B. DES INQUIÉTUDES FORTES SUR LE RÉSEAU ROUTIER DÉCENTRALISÉ, EN PARTICULIER S'AGISSANT DES OUVRAGES D'ART

Les collectivités territoriales gèrent la majorité du linéaire routier français, soit 1,1 million de kilomètres de voirie répartis entre le bloc communal (66 %) et les départements (34 %). Ce réseau pèse lourdement sur les budgets locaux : selon le rapport de l'Observatoire des finances et de la gestion publique locales publié en 2024, les départements ont ainsi consacré plus de 4,7 Mds€ à leur voirie l'année dernière, soit un montant relativement stable par rapport à 2023. En parallèle, les communes de plus de 3 500 habitants ont dépensé 4,1 Mds€ pour leur voirie, soit une hausse de plus de 8 % en un an.

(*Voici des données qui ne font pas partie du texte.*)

/-- A fault record (16 R420); SEQ is given when it is queued. -/
structure FaultRec where
  finfo0 : Word
  finfo1 : Word
  finfo2 : Word
  finfo3 : Word
  ctx    : Word
  grid   : Word
  team   : Word
  place  : Place
  ipc    : DWord
  rpc    : DWord
  addr   : DWord
  gpa    : DWord
  vmid   : BitVec 16
  lanes  : Mask
  deriving DecidableEq, Repr

/-! ### Control state of a team (03 R69) -/

structure LoopRec where
  h : DWord
  x : DWord
  i : Mask
  k : Mask
  v : Mask
  deriving DecidableEq, Repr

/-- A pending path of a DIV entry. -/
structure Path where
  pc      : DWord
  m       : Mask
  carried : Option LoopRec
  deriving DecidableEq, Repr

/-- An entry of the reconvergence stack. -/
inductive Entry where
  | div (j : DWord) (c : Mask) (q : List Path) (v : Mask)
  | loop (l : LoopRec)
  | call (ra : DWord) (m : Mask)
  deriving DecidableEq, Repr

/-- One lane: its vector registers, predicates (bit 7 unused, p7 reads true) and random state (01 R24, 06 R174). -/
structure Lane where
  v   : List Word
  p   : BitVec 8
  rng : DWord
  deriving DecidableEq, Repr

/-- A MAPPED binding (08 R202), with the policy and the kind override of its handle, by which its chunks are filled (08
R203). -/
structure Binding where
  h     : BitVec 12
  va    : DWord
  gen   : BitVec 12
  soff  : Nat
  len   : Nat
  base  : DWord
  valid : List Nat
  dirty : List Nat
  made  : Nat
  policy : Nat
  pko   : Nat
  deriving DecidableEq, Repr

/-- A circular-buffer descriptor (10 R275). -/
structure Cb where
  init      : Bool
  h         : BitVec 12
  size      : Nat
  count     : Nat
  reserved  : Word
  committed : Word
  taken     : Word
  released  : Word
  deriving DecidableEq, Repr

def Cb.zero : Cb := ⟨false, 0, 0, 0, 0, 0, 0, 0⟩

/-- Position in the clause (02 R38 to R42): instructions left (0: a header is due), flags A and B (15: none). -/
structure ClauseCtx where
  left : Nat
  seta : Nat
  setb : Nat
  gap  : Nat
  deriving DecidableEq, Repr

/-- What a watch compares (10 R270, 16 R437): the virtual address and the line of its location, the comparison, the value, the
cycle of issue and the timeout. -/
structure Watch where
  va      : DWord
  line    : Nat
  cmp     : WaitCmp
  ty      : IType
  value   : DWord
  since   : DWord
  timeout : Word
  deriving DecidableEq, Repr

/-- What a waiting team waits for: items by die and index, Shading Cache entries by key, space and owner, the room of a full queue at
which a save captures the team (12 R313, 17 R471, R472). The instruction runs again when the condition holds. -/
inductive Wait where
  | stall
  | full
  | clause (m : BitVec 12)
  | block (op : Nat)
  | flags (any : Bool) (m : BitVec 12)
  | drain
  | fence (rel : Bool)
  | bar (key : BarKey) (gen : Word)
  | barThird (key : BarKey) (gen : Word)
  | addr (w : Watch)
  | cbFree (k : Nat)
  | cbFilled (k : Nat)
  | group (key : Word)
  | gbar (group : Nat) (k : Nat)
  | tile (ctx : Word) (tile : Nat)
  | fill (items : List (Nat × Nat)) (opc : BitVec 8) (unif : Bool)
  | mapFill (h : BitVec 12) (chunk : Nat) (opc : BitVec 8) (unif : Bool)
  | remote (op : Nat)
  | task (die id : Nat)
  | keys (ks : List (DWord × Bool × BitVec 16))
  | held (ks : List DWord)
  | job (die n : Nat) (need : Nat)
  | queue (part q : Nat)
  deriving DecidableEq, Repr
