/-- The space in which a lookup is made, with the right to raise items there (R374). -/
def lookupSpace (s : State) (c : Ctx) (l : Layer) (k : DWord) : Bool × BitVec 16 × Bool :=
  if c.shares l.tag 1 then
    let wr := c.shares l.tag 2
    match (s.entry? k true l.tag).map (staleNow s) with
    | some e => if e.st == .stale && l.staleMiss && !wr then (false, c.tid, true) else (true, l.tag, wr)
    | none => if wr then (true, l.tag, true) else (false, c.tid, true)
  else (false, c.tid, true)

/-- A lookup by a context (R374). -/
def lookupKey (s : State) (c : Ctx) (l : Layer) (k : DWord) (raise : Bool) (depth : Nat) : Lookup :=
  let (shared, owner, may) := lookupSpace s c l k
  lookupIn s c l k shared owner may raise depth

/-- Whether a key's entry, in its space, is in flight. -/
def keyInFlight (s : State) (c : Ctx) (l : Layer) (k : DWord) : Bool :=
  let (shared, owner, _) := lookupSpace s c l k
  (s.entry? k shared owner).any fun e => e.st == .inFlight

/-- The end of a shading item without data (R375, `pfail` rows). -/
def failTile (s : State) (die : Nat) (k : DWord) (shared : Bool) (owner : BitVec 16) : State :=
  match s.entry? k shared owner with
  | none => s
  | some e =>
    let s := releaseRec s die e.heap
    if e.st == .inFlight then s.dropEntry k shared owner
    else s.updEntry k shared owner fun x => { x with heap := x.oldHeap, oldHeap := 0, reshade := false }

/-- The end of a shading item with data (R375, `scfill` rows) by a committing context. -/
def fillTile (s : State) (c : Ctx) (die : Nat) (k : DWord) (shared : Bool) (owner rev : BitVec 16) : State :=
  let f := lo32 (s.spaceFrame shared owner c.id)
  match s.entry? k shared owner with
  | none => s
  | some e =>
    let s := if e.reshade then releaseRec s die e.oldHeap else s
    let big := s.fill.heap.any fun h => h.die == die && h.at_ == e.heap && h.freed.isNone && h.big
    let s := dropRecLines s e.heap (if big then 2 else 1)
    s.updEntry k shared owner fun x =>
      { x with
        st := .valid, reshade := false, oldHeap := 0, rev, sframe := f, uframe := f, wclass := c.cls, wtenant := c.tid }

/-- The end of an item that fails (R361, R368): `empty` leaves a block EMPTY whatever FAILPOL says. -/
def failItem (s : State) (i : Item) (code : BitVec 8) (status : BitVec 16) (empty : Bool) : State :=
  let s := failWaiters s i code (if code == codeFillDepth then 0 else status.setWidth 32)
  let s := match i.what with
    | .block n b =>
      match s.block? i.ctx n b, s.range? i.ctx n with
      | some x, some r =>
        if empty || r.failEmpty then emptyBlock s x
        else s.updBlock i.ctx n b fun x => { x with st := .faulted status }
      | some x, none => emptyBlock s x
      | none, _ => s
    | .tile _ k shared owner _ _ => failTile s i.die k shared owner
  s.dropItem i

/-- The end of an item that commits (R361, R375). -/
def commitItem (s : State) (c : Ctx) (i : Item) : State :=
  match i.what with
  | .block n b =>
    let s := wakeFill s i
    let s := s.updBlock i.ctx n b fun x => { x with st := .filled, order := s.fill.order }
    (s.updFill fun f => { f with order := f.order + 1 }).dropItem i
  | .tile _ k shared owner _ rev => (fillTile s c i.die k shared owner rev).dropItem i

end Sys2Proof.Machine
end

Or, les collectivités territoriales sont confrontées à un effet ciseau entre, d'une part, une hausse de leurs dépenses incompressibles et, d'autre part, une baisse de leurs ressources dans le contexte budgétaire actuel. Départements de France indique ainsi que les dépenses non pilotables des départements ont augmenté de près de 10 Mds€ en deux ans, tandis que leurs recettes se sont effondrées (- 8,25 Mds€). Alors que la route constitue le premier poste d'investissement des départements, cet acteur craint « une baisse sensible des budgets routiers en 2025 et 2026 ».

Cette situation est d'autant plus préoccupante que l'IDRRIM7(*) évalue la dette grise du réseau routier décentralisé entre 12 et 18,5 Mds€, pour la seule voirie. La conférence AFT a néanmoins souligné un manque de connaissances fiables sur l'état de ce réseau (du fait d'une hétérogénéité des méthodes d'évaluation et d'une absence de remontée d'informations), appelant à la réalisation d'un audit national sur ce sujet.

En tout état de cause, l'état des ouvrages d'art des collectivités constitue un point d'alerte appelant à mobiliser des moyens urgents, en particulier s'agissant des ouvrages communaux.

État des ouvrages d'art décentralisés

Source : Sénat à partir des données du Cerema

Le programme national ponts (PNP), lancé en 2021 à l'initiative du Sénat et piloté par le Cerema, a permis, après recensement, de remettre un carnet de santé à 14 848 communes pour plus de 41 000 ponts. À ce jour, les 55 M€ dévolus au PNP Travaux ont d'ores et déjà permis de réparer 86 ponts, tandis que 80 autres sont en cours de travaux, sur un total de 335 projets ayant fait l'objet d'une décision attributive de subvention. Néanmoins, sur la base du rythme de consommation actuel et du nombre de dossiers en attente, cette enveloppe sera totalement épuisée entre fin février et fin mars 2026.

Estimant crucial de poursuivre le soutien à l'entretien des ouvrages d'art des communes à travers le PNP, la commission a adopté un amendement du rapporteur pour avis visant à réorienter la fraction de TEILD (1/12ème, soit 50 M€) allouée aux communes depuis 2024 vers ce programme : cette enveloppe, répartie entre plus de 34 000 communes, conduit en effet à un saupoudrage qui ne permet pas de consolider les capacités d'investissement locales en faveur de la voirie. L'allocation de cette enveloppe au PNP présente dès lors une réelle valeur ajoutée, les petites communes n'ayant pas les moyens techniques et financiers de prendre en charge seules l'entretien de leurs ouvrages d'art. En outre, ce montant (50 M€) correspond à l'enveloppe dont le Cerema a besoin en 2026, dans le prolongement de la dynamique actuelle et à périmètre constant d'éligibilité (traitement des ouvrages les plus dégradés de niveau 4). Cet amendement a été adopté en séance publique.

La survie de ce programme plébiscité par les élus locaux étant impérative pour la sécurité de tous, et dans l'hypothèse où la réorientation d'une fraction de la TEILD vers le PNP ne prospérerait pas, la commission a également adopté un amendement de crédits du rapporteur pour avis visant à allouer 50 M€ au PNP l'année prochaine.


* 7 Institut des routes, des rues et des infrastructures pour la mobilité.